■ Task instructions ■
Please keep to the lines below from the one with "f).time = s.time := rfl" through the one with "f).tbOff = s.tbOff := rfl", and restate them word for word, ends included.
+ + + + +
@[simp] theorem State.modPort_pending (port : Nat) (f : Port → Port) (s : State) : (s.modPort port f).pending = s.pending := rfl
@[simp] theorem State.modPort_out (port : Nat) (f : Port → Port) (s : State) : (s.modPort port f).out = s.out := rfl
@[simp] theorem State.modPort_time (port : Nat) (f : Port → Port) (s : State) : (s.modPort port f).time = s.time := rfl
@[simp] theorem State.modPort_tbOff (port : Nat) (f : Port → Port) (s : State) : (s.modPort port f).tbOff = s.tbOff := rfl
@[simp] theorem State.modPort_fresh (port : Nat) (f : Port → Port) (s : State) : (s.modPort port f).fresh = s.fresh := rfl
@[simp] theorem State.modPort_regs (port : Nat) (f : Port → Port) (s : State) : (s.modPort port f).regs = s.regs := rfl
@[simp] theorem State.modPort_counters (port : Nat) (f : Port → Port) (s : State) : (s.modPort port f).counters = s.counters := rfl
@[simp] theorem State.modPort_fuses (port : Nat) (f : Port → Port) (s : State) : (s.modPort port f).fuses = s.fuses := rfl
@[simp] theorem State.modPort_flash (port : Nat) (f : Port → Port) (s : State) : (s.modPort port f).flash = s.flash := rfl
@[simp] theorem State.modPort_boot (port : Nat) (f : Port → Port) (s : State) : (s.modPort port f).boot = s.boot := rfl
@[simp] theorem State.modPort_pwr (port : Nat) (f : Port → Port) (s : State) : (s.modPort port f).pwr = s.pwr := rfl
@[simp] theorem State.modPort_sb (port : Nat) (f : Port → Port) (s : State) : (s.modPort port f).sb = s.sb := rfl
@[simp] theorem State.modPort_sec (port : Nat) (f : Port → Port) (s : State) : (s.modPort port f).sec = s.sec := rfl
@[simp] theorem State.modPort_obs (port : Nat) (f : Port → Port) (s : State) : (s.modPort port f).obs = s.obs := rfl
@[simp] theorem State.modPort_spanMap (port : Nat) (f : Port → Port) (s : State) : (s.modPort port f).spanMap = s.spanMap := rfl
@[simp] theorem State.modPort_mapEpoch (port : Nat) (f : Port → Port) (s : State) : (s.modPort port f).mapEpoch = s.mapEpoch := rfl
@[simp] theorem State.modPort_spans (port : Nat) (f : Port → Port) (s : State) : (s.modPort port f).spans = s.spans := rfl
@[simp] theorem State.modPort_perstLow (port : Nat) (f : Port → Port) (s : State) : (s.modPort port f).perstLow = s.perstLow := rfl
@[simp] theorem State.modPort_lanes (port : Nat) (f : Port → Port) (s : State) : (s.modPort port f).lanes = s.lanes := rfl
@[simp] theorem State.modPort_handles (port : Nat) (f : Port → Port) (s : State) : (s.modPort port f).handles = s.handles := rfl
@[simp] theorem State.modPort_named (port : Nat) (f : Port → Port) (s : State) : (s.modPort port f).named = s.named := rfl
@[simp] theorem State.modPort_logs (port : Nat) (f : Port → Port) (s : State) : (s.modPort port f).logs = s.logs := rfl
@[simp] theorem State.modPort_requests (port : Nat) (f : Port → Port) (s : State) : (s.modPort port f).requests = s.requests := rfl
@[simp] theorem State.modPort_waiting (port : Nat) (f : Port → Port) (s : State) : (s.modPort port f).waiting = s.waiting := rfl
@[simp] theorem State.modPort_stamp (port : Nat) (f : Port → Port) (s : State) : (s.modPort port f).stamp = s.stamp := rfl
@[simp] theorem State.modPort_jobs (port : Nat) (f : Port → Port) (s : State) : (s.modPort port f).jobs = s.jobs := rfl
@[simp] theorem State.modPort_ended (port : Nat) (f : Port → Port) (s : State) : (s.modPort port f).ended = s.ended := rfl
@[simp] theorem State.modPort_pub (port : Nat) (f : Port → Port) (s : State) : (s.modPort port f).pub = s.pub := rfl
@[simp] theorem State.modPort_cycStart (port : Nat) (f : Port → Port) (s : State) : (s.modPort port f).cycStart = s.cycStart := rfl
@[simp] theorem State.modPort_spanSaved (port : Nat) (f : Port → Port) (s : State) : (s.modPort port f).spanSaved = s.spanSaved := rfl
@[simp] theorem State.modPort_routes (port : Nat) (f : Port → Port) (s : State) : (s.modPort port f).routes = s.routes := rfl
@[simp] theorem State.modPort_running (port : Nat) (f : Port → Port) (s : State) : (s.modPort port f).running = s.running := rfl
@[simp] theorem State.modPort_nextJob (port : Nat) (f : Port → Port) (s : State) : (s.modPort port f).nextJob = s.nextJob := rfl
@[simp] theorem State.modPort_bits (port : Nat) (f : Port → Port) (s : State) : (s.modPort port f).bits = s.bits := rfl
@[simp] theorem State.modPort_binding (port : Nat) (f : Port → Port) (s : State) : (s.modPort port f).binding = s.binding := rfl
@[simp] theorem State.modPort_load (port : Nat) (f : Port → Port) (s : State) : (s.modPort port f).load = s.load := rfl
@[simp] theorem State.modPort_loadStatus (port : Nat) (f : Port → Port) (s : State) : (s.modPort port f).loadStatus = s.loadStatus := rfl
@[simp] theorem State.modPort_loadDetail (port : Nat) (f : Port → Port) (s : State) : (s.modPort port f).loadDetail = s.loadDetail := rfl
@[simp] theorem State.modPort_cache (port : Nat) (f : Port → Port) (s : State) : (s.modPort port f).cache = s.cache := rfl
@[simp] theorem State.modPort_hot (port : Nat) (f : Port → Port) (s : State) : (s.modPort port f).hot = s.hot := rfl
@[simp] theorem State.modPort_staged (port : Nat) (f : Port → Port) (s : State) : (s.modPort port f).staged = s.staged := rfl
@[simp] theorem State.modPort_tune (port : Nat) (f : Port → Port) (s : State) : (s.modPort port f).tune = s.tune := rfl
@[simp] theorem State.modPort_kv (port : Nat) (f : Port → Port) (s : State) : (s.modPort port f).kv = s.kv := rfl
@[simp] theorem State.modPort_kvSaved (port : Nat) (f : Port → Port) (s : State) : (s.modPort port f).kvSaved = s.kvSaved := rfl
@[simp] theorem State.modPort_govSaved (port : Nat) (f : Port → Port) (s : State) : (s.modPort port f).govSaved = s.govSaved := rfl
@[simp] theorem State.modPort_tickSaved (port : Nat) (f : Port → Port) (s : State) : (s.modPort port f).tickSaved = s.tickSaved := rfl
@[simp] theorem State.modPort_tick (port : Nat) (f : Port → Port) (s : State) : (s.modPort port f).tick = s.tick := rfl
@[simp] theorem State.modPort_gov (port : Nat) (f : Port → Port) (s : State) : (s.modPort port f).gov = s.gov := rfl
@[simp] theorem State.modPort_trs (port : Nat) (f : Port → Port) (s : State) : (s.modPort port f).trs = s.trs := rfl
@[simp] theorem State.modPort_mem (port : Nat) (f : Port → Port) (s : State) : (s.modPort port f).mem = s.mem := rfl
@[simp] theorem State.modPort_landings (port : Nat) (f : Port → Port) (s : State) : (s.modPort port f).landings = s.landings := rfl
@[simp] theorem State.modPort_via (port : Nat) (f : Port → Port) (s : State) : (s.modPort port f).via = s.via := rfl
@[simp] theorem State.modPort_flt (port : Nat) (f : Port → Port) (s : State) : (s.modPort port f).flt = s.flt := rfl

@[simp] theorem State.setLog_pending (port part : Nat) (g : EventLog) (s : State) : (s.setLog port part g).pending = s.pending := rfl
@[simp] theorem State.setLog_out (port part : Nat) (g : EventLog) (s : State) : (s.setLog port part g).out = s.out := rfl
@[simp] theorem State.setLog_time (port part : Nat) (g : EventLog) (s : State) : (s.setLog port part g).time = s.time := rfl
@[simp] theorem State.setLog_tbOff (port part : Nat) (g : EventLog) (s : State) : (s.setLog port part g).tbOff = s.tbOff := rfl
@[simp] theorem State.setLog_fresh (port part : Nat) (g : EventLog) (s : State) : (s.setLog port part g).fresh = s.fresh := rfl
@[simp] theorem State.setLog_regs (port part : Nat) (g : EventLog) (s : State) : (s.setLog port part g).regs = s.regs := rfl
@[simp] theorem State.setLog_counters (port part : Nat) (g : EventLog) (s : State) : (s.setLog port part g).counters = s.counters := rfl
@[simp] theorem State.setLog_fuses (port part : Nat) (g : EventLog) (s : State) : (s.setLog port part g).fuses = s.fuses := rfl
@[simp] theorem State.setLog_flash (port part : Nat) (g : EventLog) (s : State) : (s.setLog port part g).flash = s.flash := rfl
@[simp] theorem State.setLog_boot (port part : Nat) (g : EventLog) (s : State) : (s.setLog port part g).boot = s.boot := rfl
@[simp] theorem State.setLog_pwr (port part : Nat) (g : EventLog) (s : State) : (s.setLog port part g).pwr = s.pwr := rfl
@[simp] theorem State.setLog_sb (port part : Nat) (g : EventLog) (s : State) : (s.setLog port part g).sb = s.sb := rfl
@[simp] theorem State.setLog_sec (port part : Nat) (g : EventLog) (s : State) : (s.setLog port part g).sec = s.sec := rfl
@[simp] theorem State.setLog_obs (port part : Nat) (g : EventLog) (s : State) : (s.setLog port part g).obs = s.obs := rfl
@[simp] theorem State.setLog_spanMap (port part : Nat) (g : EventLog) (s : State) : (s.setLog port part g).spanMap = s.spanMap := rfl
@[simp] theorem State.setLog_mapEpoch (port part : Nat) (g : EventLog) (s : State) : (s.setLog port part g).mapEpoch = s.mapEpoch := rfl
@[simp] theorem State.setLog_spans (port part : Nat) (g : EventLog) (s : State) : (s.setLog port part g).spans = s.spans := rfl
@[simp] theorem State.setLog_ports (port part : Nat) (g : EventLog) (s : State) : (s.setLog port part g).ports = s.ports := rfl
@[simp] theorem State.setLog_perstLow (port part : Nat) (g : EventLog) (s : State) : (s.setLog port part g).perstLow = s.perstLow := rfl
@[simp] theorem State.setLog_lanes (port part : Nat) (g : EventLog) (s : State) : (s.setLog port part g).lanes = s.lanes := rfl
@[simp] theorem State.setLog_handles (port part : Nat) (g : EventLog) (s : State) : (s.setLog port part g).handles = s.handles := rfl
@[simp] theorem State.setLog_named (port part : Nat) (g : EventLog) (s : State) : (s.setLog port part g).named = s.named := rfl
@[simp] theorem State.setLog_requests (port part : Nat) (g : EventLog) (s : State) : (s.setLog port part g).requests = s.requests := rfl
@[simp] theorem State.setLog_waiting (port part : Nat) (g : EventLog) (s : State) : (s.setLog port part g).waiting = s.waiting := rfl
@[simp] theorem State.setLog_stamp (port part : Nat) (g : EventLog) (s : State) : (s.setLog port part g).stamp = s.stamp := rfl
@[simp] theorem State.setLog_jobs (port part : Nat) (g : EventLog) (s : State) : (s.setLog port part g).jobs = s.jobs := rfl
@[simp] theorem State.setLog_ended (port part : Nat) (g : EventLog) (s : State) : (s.setLog port part g).ended = s.ended := rfl
@[simp] theorem State.setLog_pub (port part : Nat) (g : EventLog) (s : State) : (s.setLog port part g).pub = s.pub := rfl
@[simp] theorem State.setLog_cycStart (port part : Nat) (g : EventLog) (s : State) : (s.setLog port part g).cycStart = s.cycStart := rfl
@[simp] theorem State.setLog_spanSaved (port part : Nat) (g : EventLog) (s : State) : (s.setLog port part g).spanSaved = s.spanSaved := rfl
@[simp] theorem State.setLog_routes (port part : Nat) (g : EventLog) (s : State) : (s.setLog port part g).routes = s.routes := rfl
@[simp] theorem State.setLog_running (port part : Nat) (g : EventLog) (s : State) : (s.setLog port part g).running = s.running := rfl
@[simp] theorem State.setLog_nextJob (port part : Nat) (g : EventLog) (s : State) : (s.setLog port part g).nextJob = s.nextJob := rfl
@[simp] theorem State.setLog_bits (port part : Nat) (g : EventLog) (s : State) : (s.setLog port part g).bits = s.bits := rfl
@[simp] theorem State.setLog_binding (port part : Nat) (g : EventLog) (s : State) : (s.setLog port part g).binding = s.binding := rfl
@[simp] theorem State.setLog_load (port part : Nat) (g : EventLog) (s : State) : (s.setLog port part g).load = s.load := rfl
@[simp] theorem State.setLog_loadStatus (port part : Nat) (g : EventLog) (s : State) : (s.setLog port part g).loadStatus = s.loadStatus := rfl
@[simp] theorem State.setLog_loadDetail (port part : Nat) (g : EventLog) (s : State) : (s.setLog port part g).loadDetail = s.loadDetail := rfl
@[simp] theorem State.setLog_cache (port part : Nat) (g : EventLog) (s : State) : (s.setLog port part g).cache = s.cache := rfl
@[simp] theorem State.setLog_hot (port part : Nat) (g : EventLog) (s : State) : (s.setLog port part g).hot = s.hot := rfl
@[simp] theorem State.setLog_staged (port part : Nat) (g : EventLog) (s : State) : (s.setLog port part g).staged = s.staged := rfl
@[simp] theorem State.setLog_tune (port part : Nat) (g : EventLog) (s : State) : (s.setLog port part g).tune = s.tune := rfl
@[simp] theorem State.setLog_kv (port part : Nat) (g : EventLog) (s : State) : (s.setLog port part g).kv = s.kv := rfl
@[simp] theorem State.setLog_kvSaved (port part : Nat) (g : EventLog) (s : State) : (s.setLog port part g).kvSaved = s.kvSaved := rfl
@[simp] theorem State.setLog_govSaved (port part : Nat) (g : EventLog) (s : State) : (s.setLog port part g).govSaved = s.govSaved := rfl
@[simp] theorem State.setLog_tickSaved (port part : Nat) (g : EventLog) (s : State) : (s.setLog port part g).tickSaved = s.tickSaved := rfl
@[simp] theorem State.setLog_tick (port part : Nat) (g : EventLog) (s : State) : (s.setLog port part g).tick = s.tick := rfl
@[simp] theorem State.setLog_gov (port part : Nat) (g : EventLog) (s : State) : (s.setLog port part g).gov = s.gov := rfl
@[simp] theorem State.setLog_trs (port part : Nat) (g : EventLog) (s : State) : (s.setLog port part g).trs = s.trs := rfl
@[simp] theorem State.setLog_mem (port part : Nat) (g : EventLog) (s : State) : (s.setLog port part g).mem = s.mem := rfl
@[simp] theorem State.setLog_landings (port part : Nat) (g : EventLog) (s : State) : (s.setLog port part g).landings = s.landings := rfl
@[simp] theorem State.setLog_via (port part : Nat) (g : EventLog) (s : State) : (s.setLog port part g).via = s.via := rfl
@[simp] theorem State.setLog_flt (port part : Nat) (g : EventLog) (s : State) : (s.setLog port part g).flt = s.flt := rfl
+ + + + +
■ Completed exercise ■
@[simp] theorem State.modPort_time (port : Nat) (f : Port → Port) (s : State) : (s.modPort port f).time = s.time := rfl
@[simp] theorem State.modPort_tbOff (port : Nat) (f : Port → Port) (s : State) : (s.modPort port f).tbOff = s.tbOff := rfl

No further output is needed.